→ **Extracted data entries**

== == ==

-- ==== Sys2Proof/Laws/State.lean ====
section
/-! SUPPORT. One lemma per field of State for each of the named updates, so that no later proof unfolds a record
update. -/

namespace Sys2Proof.Machine

variable (s : State)

/-! ### setPort -/

@[simp] theorem State.setPort_pending (p : Port) (u : PortUnit) : (s.setPort p u).pending = s.pending := by cases p <;> rfl
@[simp] theorem State.setPort_now (p : Port) (u : PortUnit) : (s.setPort p u).now = s.now := by cases p <;> rfl
@[simp] theorem State.setPort_dayCount (p : Port) (u : PortUnit) : (s.setPort p u).dayCount = s.dayCount := by cases p <;> rfl
@[simp] theorem State.setPort_mode (p : Port) (u : PortUnit) : (s.setPort p u).mode = s.mode := by cases p <;> rfl
@[simp] theorem State.setPort_startup (p : Port) (u : PortUnit) : (s.setPort p u).startup = s.startup := by cases p <;> rfl
@[simp] theorem State.setPort_returned (p : Port) (u : PortUnit) : (s.setPort p u).returned = s.returned := by cases p <;> rfl
@[simp] theorem State.setPort_mem (p : Port) (u : PortUnit) : (s.setPort p u).mem = s.mem := by cases p <;> rfl
@[simp] theorem State.setPort_writeQueue (p : Port) (u : PortUnit) : (s.setPort p u).writeQueue = s.writeQueue := by cases p <;> rfl
@[simp] theorem State.setPort_writeDeadline (p : Port) (u : PortUnit) : (s.setPort p u).writeDeadline = s.writeDeadline := by cases p <;> rfl
@[simp] theorem State.setPort_waiting (p : Port) (u : PortUnit) : (s.setPort p u).waiting = s.waiting := by cases p <;> rfl
@[simp] theorem State.setPort_settings (p : Port) (u : PortUnit) : (s.setPort p u).settings = s.settings := by cases p <;> rfl
@[simp] theorem State.setPort_scan (p : Port) (u : PortUnit) : (s.setPort p u).scan = s.scan := by cases p <;> rfl
@[simp] theorem State.setPort_titles (p : Port) (u : PortUnit) : (s.setPort p u).titles = s.titles := by cases p <;> rfl
@[simp] theorem State.setPort_freeMap (p : Port) (u : PortUnit) : (s.setPort p u).freeMap = s.freeMap := by cases p <;> rfl
@[simp] theorem State.setPort_store (p : Port) (u : PortUnit) : (s.setPort p u).store = s.store := by cases p <;> rfl
@[simp] theorem State.setPort_grant (p : Port) (u : PortUnit) : (s.setPort p u).grant = s.grant := by cases p <;> rfl
@[simp] theorem State.setPort_searchFrom (p : Port) (u : PortUnit) : (s.setPort p u).searchFrom = s.searchFrom := by cases p <;> rfl
@[simp] theorem State.setPort_stagingWriter (p : Port) (u : PortUnit) : (s.setPort p u).stagingWriter = s.stagingWriter := by cases p <;> rfl
@[simp] theorem State.setPort_walk (p : Port) (u : PortUnit) : (s.setPort p u).walk = s.walk := by cases p <;> rfl
@[simp] theorem State.setPort_patrons (p : Port) (u : PortUnit) : (s.setPort p u).patrons = s.patrons := by cases p <;> rfl
@[simp] theorem State.setPort_decreases (p : Port) (u : PortUnit) : (s.setPort p u).decreases = s.decreases := by cases p <;> rfl
@[simp] theorem State.setPort_restorations (p : Port) (u : PortUnit) : (s.setPort p u).restorations = s.restorations := by cases p <;> rfl
@[simp] theorem State.setPort_loans (p : Port) (u : PortUnit) : (s.setPort p u).loans = s.loans := by cases p <;> rfl
@[simp] theorem State.setPort_nextTag (p : Port) (u : PortUnit) : (s.setPort p u).nextTag = s.nextTag := by cases p <;> rfl
@[simp] theorem State.setPort_engine (p : Port) (u : PortUnit) : (s.setPort p u).engine = s.engine := by cases p <;> rfl
@[simp] theorem State.setPort_copyQueue (p : Port) (u : PortUnit) : (s.setPort p u).copyQueue = s.copyQueue := by cases p <;> rfl
@[simp] theorem State.setPort_chanA (p : Port) (u : PortUnit) : (s.setPort p u).chanA = s.chanA := by cases p <;> rfl
@[simp] theorem State.setPort_chanB (p : Port) (u : PortUnit) : (s.setPort p u).chanB = s.chanB := by cases p <;> rfl
@[simp] theorem State.setPort_bays (p : Port) (u : PortUnit) : (s.setPort p u).bays = s.bays := by cases p <;> rfl
@[simp] theorem State.setPort_lamp (p : Port) (u : PortUnit) : (s.setPort p u).lamp = s.lamp := by cases p <;> rfl
@[simp] theorem State.setPort_lineJobs (p : Port) (u : PortUnit) : (s.setPort p u).lineJobs = s.lineJobs := by cases p <;> rfl
@[simp] theorem State.setPort_lineCmd (p : Port) (u : PortUnit) : (s.setPort p u).lineCmd = s.lineCmd := by cases p <;> rfl
@[simp] theorem State.setPort_stations (p : Port) (u : PortUnit) : (s.setPort p u).stations = s.stations := by cases p <;> rfl
@[simp] theorem State.setPort_bins (p : Port) (u : PortUnit) : (s.setPort p u).bins = s.bins := by cases p <;> rfl
@[simp] theorem State.setPort_recog (p : Port) (u : PortUnit) : (s.setPort p u).recog = s.recog := by cases p <;> rfl

/-! ### setChan -/

@[simp] theorem State.setChan_pending (c : Chan) (x : Channel) : (s.setChan c x).pending = s.pending := by cases c <;> rfl
@[simp] theorem State.setChan_now (c : Chan) (x : Channel) : (s.setChan c x).now = s.now := by cases c <;> rfl
@[simp] theorem State.setChan_dayCount (c : Chan) (x : Channel) : (s.setChan c x).dayCount = s.dayCount := by cases c <;> rfl
@[simp] theorem State.setChan_mode (c : Chan) (x : Channel) : (s.setChan c x).mode = s.mode := by cases c <;> rfl
@[simp] theorem State.setChan_startup (c : Chan) (x : Channel) : (s.setChan c x).startup = s.startup := by cases c <;> rfl
@[simp] theorem State.setChan_returned (c : Chan) (x : Channel) : (s.setChan c x).returned = s.returned := by cases c <;> rfl
@[simp] theorem State.setChan_mem (c : Chan) (x : Channel) : (s.setChan c x).mem = s.mem := by cases c <;> rfl
@[simp] theorem State.setChan_writeQueue (c : Chan) (x : Channel) : (s.setChan c x).writeQueue = s.writeQueue := by cases c <;> rfl
@[simp] theorem State.setChan_writeDeadline (c : Chan) (x : Channel) : (s.setChan c x).writeDeadline = s.writeDeadline := by cases c <;> rfl
@[simp] theorem State.setChan_waiting (c : Chan) (x : Channel) : (s.setChan c x).waiting = s.waiting := by cases c <;> rfl
@[simp] theorem State.setChan_settings (c : Chan) (x : Channel) : (s.setChan c x).settings = s.settings := by cases c <;> rfl
@[simp] theorem State.setChan_scan (c : Chan) (x : Channel) : (s.setChan c x).scan = s.scan := by cases c <;> rfl
@[simp] theorem State.setChan_titles (c : Chan) (x : Channel) : (s.setChan c x).titles = s.titles := by cases c <;> rfl
@[simp] theorem State.setChan_freeMap (c : Chan) (x : Channel) : (s.setChan c x).freeMap = s.freeMap := by cases c <;> rfl
@[simp] theorem State.setChan_store (c : Chan) (x : Channel) : (s.setChan c x).store = s.store := by cases c <;> rfl
@[simp] theorem State.setChan_grant (c : Chan) (x : Channel) : (s.setChan c x).grant = s.grant := by cases c <;> rfl
@[simp] theorem State.setChan_searchFrom (c : Chan) (x : Channel) : (s.setChan c x).searchFrom = s.searchFrom := by cases c <;> rfl
@[simp] theorem State.setChan_stagingWriter (c : Chan) (x : Channel) : (s.setChan c x).stagingWriter = s.stagingWriter := by cases c <;> rfl
@[simp] theorem State.setChan_walk (c : Chan) (x : Channel) : (s.setChan c x).walk = s.walk := by cases c <;> rfl
@[simp] theorem State.setChan_patrons (c : Chan) (x : Channel) : (s.setChan c x).patrons = s.patrons := by cases c <;> rfl
@[simp] theorem State.setChan_decreases (c : Chan) (x : Channel) : (s.setChan c x).decreases = s.decreases := by cases c <;> rfl
@[simp] theorem State.setChan_restorations (c : Chan) (x : Channel) : (s.setChan c x).restorations = s.restorations := by cases c <;> rfl
@[simp] theorem State.setChan_loans (c : Chan) (x : Channel) : (s.setChan c x).loans = s.loans := by cases c <;> rfl
@[simp] theorem State.setChan_nextTag (c : Chan) (x : Channel) : (s.setChan c x).nextTag = s.nextTag := by cases c <;> rfl
@[simp] theorem State.setChan_engine (c : Chan) (x : Channel) : (s.setChan c x).engine = s.engine := by cases c <;> rfl
@[simp] theorem State.setChan_copyQueue (c : Chan) (x : Channel) : (s.setChan c x).copyQueue = s.copyQueue := by cases c <;> rfl
@[simp] theorem State.setChan_bays (c : Chan) (x : Channel) : (s.setChan c x).bays = s.bays := by cases c <;> rfl
@[simp] theorem State.setChan_lamp (c : Chan) (x : Channel) : (s.setChan c x).lamp = s.lamp := by cases c <;> rfl
@[simp] theorem State.setChan_lineJobs (c : Chan) (x : Channel) : (s.setChan c x).lineJobs = s.lineJobs := by cases c <;> rfl
@[simp] theorem State.setChan_lineCmd (c : Chan) (x : Channel) : (s.setChan c x).lineCmd = s.lineCmd := by cases c <;> rfl
@[simp] theorem State.setChan_stations (c : Chan) (x : Channel) : (s.setChan c x).stations = s.stations := by cases c <;> rfl
@[simp] theorem State.setChan_bins (c : Chan) (x : Channel) : (s.setChan c x).bins = s.bins := by cases c <;> rfl
@[simp] theorem State.setChan_recog (c : Chan) (x : Channel) : (s.setChan c x).recog = s.recog := by cases c <;> rfl
@[simp] theorem State.setChan_cp (c : Chan) (x : Channel) : (s.setChan c x).cp = s.cp := by cases c <;> rfl
@[simp] theorem State.setChan_fp (c : Chan) (x : Channel) : (s.setChan c x).fp = s.fp := by cases c <;> rfl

== == ==

→ **TASK PROMPT**
The expected answer is an exact copy of the lines above, beginning at the line with "unfolds a record" and ending at the line with "s.waiting := by cases p <;> rfl", with both ends in.

→ **RESPONSE**
/-! SUPPORT. One lemma per field of State for each of the named updates, so that no later proof unfolds a record
update. -/

namespace Sys2Proof.Machine

variable (s : State)

/-! ### setPort -/

@[simp] theorem State.setPort_pending (p : Port) (u : PortUnit) : (s.setPort p u).pending = s.pending := by cases p <;> rfl
@[simp] theorem State.setPort_now (p : Port) (u : PortUnit) : (s.setPort p u).now = s.now := by cases p <;> rfl
@[simp] theorem State.setPort_dayCount (p : Port) (u : PortUnit) : (s.setPort p u).dayCount = s.dayCount := by cases p <;> rfl
@[simp] theorem State.setPort_mode (p : Port) (u : PortUnit) : (s.setPort p u).mode = s.mode := by cases p <;> rfl
@[simp] theorem State.setPort_startup (p : Port) (u : PortUnit) : (s.setPort p u).startup = s.startup := by cases p <;> rfl
@[simp] theorem State.setPort_returned (p : Port) (u : PortUnit) : (s.setPort p u).returned = s.returned := by cases p <;> rfl
@[simp] theorem State.setPort_mem (p : Port) (u : PortUnit) : (s.setPort p u).mem = s.mem := by cases p <;> rfl
@[simp] theorem State.setPort_writeQueue (p : Port) (u : PortUnit) : (s.setPort p u).writeQueue = s.writeQueue := by cases p <;> rfl
@[simp] theorem State.setPort_writeDeadline (p : Port) (u : PortUnit) : (s.setPort p u).writeDeadline = s.writeDeadline := by cases p <;> rfl
@[simp] theorem State.setPort_waiting (p : Port) (u : PortUnit) : (s.setPort p u).waiting = s.waiting := by cases p <;> rfl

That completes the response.